In the late fifties and early sixties I attended a Jewish High School, the only one at that time in Amsterdam. The student population was small, only about three hundred students. High School started right after grammar school, no Middle School or Junior High school. We all knew each other and were a close knit bunch.
One of my classmates was Rene. A nice boy, his parents were German Jews who had survived the genocidal frenzy of World War Two. Good looking, with glossy black hair, he was voted “best looking boy in the class” in ninth grade.

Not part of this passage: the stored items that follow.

-- ==== Sys2Proof/Machine/Field.lean ====
section
/-!
DEFINITION. The field link: the driver and the line (R181), the rotation and the exchange (R183, R184), answers and misses
(R185, R186), and the delivery of input changes to the ETU and the DPM (R187).
-/

namespace Sys2Proof.Machine

/-- The nodes in ascending number. -/
def nodeIds : List NodeId := List.finRange 8

/-- The nodes in the order of the rotation, from the one after the node last served (R183; log 32). -/
def State.rotation (s : State) : List NodeId :=
  match s.flc.served with
  | some n => nodeIds.filter (fun m => n < m) ++ nodeIds.filter fun m => m ≤ n
  | none => nodeIds

/-- The next configured node of the rotation (R183). -/
def State.nextNode (s : State) : Option NodeId := s.rotation.find? fun n => (s.node n).state ≠ .unused

/-- The configured address of a node, as a frame carries it (R181). -/
def State.address (s : State) (n : NodeId) : Byte :=
  match s.cfg.loaded.nodes[n] with
  | some c => byteOf c.address
  | none => 0

/-- KIND of an OUT frame (R181). -/
def kindOut : Byte := 0x01

/-- OUT goes to node n with its output image as it stands, and FDE is asserted from its first character (R181; R184,
step 1). -/
def startOut (n : NodeId) (s : State) : State :=
  { s with flc := { s.flc with
      served := some n
      driving := true
      ftxd := fieldChars (s.address n) kindOut (s.node n).outputs } }

/-- At the closing FLAG of the OUT the driver drops and the answer is awaited (R181; R184, step 2). -/
def finishOut (n : NodeId) (s : State) : State :=
  { s with flc := { s.flc with driving := false, exchange := some n } }

/-- FIELD_EXCHANGE_START: the OUT of the next node, from its first character to the start of tFAN at its closing FLAG, so
that FDE goes on and off within the row; the line is idle, so FDE is off when it starts (R181, R183, R184; log 31). -/
def execFieldExchangeStart (s : State) : Result :=
  .next <|
    match s.flc.exchange, s.nextNode with
    | none, some n => if s.flc.driving then s else finishOut n (startOut n s)
    | _, _ => s

/-- The exchange is over, and the answer timer is stopped (R184). -/
def endExchange (s : State) : State := { s with flc := { s.flc with exchange := none } }

/-- The ETU and the DPM take a notification, each as one event of its own, in the order given (R187, R189; log 6).
`was` is the node's input image before it. -/
def notify (order : BlockOrder) (n : NodeId) (was : Option Word16) (lost : Bool) (s : State) : State :=
  let etu := fun s => finishReports s (etuNotify n was s)
  let dpm := fun s => finishReports s (dpmNotify n was lost s)
  match order with
  | .etuFirst => dpm (etu s)
  | .dpmFirst => etu (dpm s)

/-- A valid answer (R185): NODE_BACK goes ahead of the notification. -/
def fieldAnswer (order : BlockOrder) (n : NodeId) (bits : Word16) (s : State) : State :=
  let before := s.node n
  let s := s.modNode n fun r => { r with state := .online, misses := 0, inputs := some bits }
  let s := if before.state = .lost then s.raise .nodeBack (byteOf n.val) 0 else s
  if before.inputs = some bits then s else notify order n before.inputs false s

/-- The node is lost (R186). -/
def nodeLost (order : BlockOrder) (n : NodeId) (s : State) : State :=
  let was := (s.node n).inputs
  let s := s.modNode n fun r => { r with state := .lost, misses := 3 }
  let s := s.raise .nodeLost (byteOf n.val) 0
  notify order n was true (s.modNode n fun r => { r with inputs := none })

/-- A miss (R186). -/
def fieldMiss (order : BlockOrder) (n : NodeId) (s : State) : State :=
  match (s.node n).state with
  | .online =>
    if (s.node n).misses < 2 then s.modNode n fun r => { r with misses := r.misses + 1 } else nodeLost order n s
  | _ => s

/-- The node whose answer is awaited: its exchange is in progress, and FDE is off, since the line is not read and the
answer timer not started while the part drives it (R181, R184). -/
def State.awaited (s : State) : Option NodeId := if s.flc.driving then none else s.flc.exchange

/-- FIELD_FRAME_RECEIVED: the first frame that closes while an answer is awaited ends the exchange (R184). -/
def execFieldFrameReceived (chars : List LineChar) (order : BlockOrder) (s : State) : Result :=
  .next <|
    match s.awaited with
    | none => s
    | some n =>
      match receiveField (s.address n) chars with
      | some bits => fieldAnswer order n bits (endExchange s)
      | none => fieldMiss order n (endExchange s)

/-- FIELD_ANSWER_TIMEOUT: tFAN passes without an answer (R184, R186). -/
def execFieldAnswerTimeout (order : BlockOrder) (s : State) : Result :=
  .next <|
    match s.awaited with
    | none => s
    | some n => fieldMiss order n (endExchange s)

end Sys2Proof.Machine
end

One morning Rene was absent. We didn’t think much of it until the principal entered the classroom. He told us that Rene had had an accident on his bicycle on his way to school. Apparently he had been hit by a truck, and was in the hospital. Please, please be careful when you are riding your
bicycles, the principal urged us.
Rumors went around the rest of the day that Rene was doing well, sitting up in his hospital bed and talking to his parents. Was this true? And how did anybody find out?
The next morning the principal, grimfaced, entered our classroom again. He told us he had some terrible news. Rene, the only child of Holocaust survivors, was dead. The principal again begged us to please be careful.
One of the Hebrew teachers came in and said some prayers in Hebrew and Dutch.
The next hour was language class and we told the teacher we were too upset to learn anything. She nodded and I noted her wiping away a few tears.
The funeral was held a few days later. Our class went to the mortuary, so we could walk behind the hearse a certain amount of steps, to show our respect per Jewish custom. Family and friends were in front of us when we started to walk. Rene’s mother was a slight woman and had to be supported by two men.
For many days afterwards I kept wondering: what if Rene had left his house five minutes earlier, or later, or even one minute! What if his father had driven him to school as he often did. I can only imagine how his parents must have tortured themselves with the same questions the rest of their grief-stricken lives.
Today, had he lived, Rene would be in his seventies, perhaps enjoying time with his grandchildren.
A church near my house has a large banner in front. “The Lord is Kind and Merciful” it proclaims.
I guess there are people who believe that.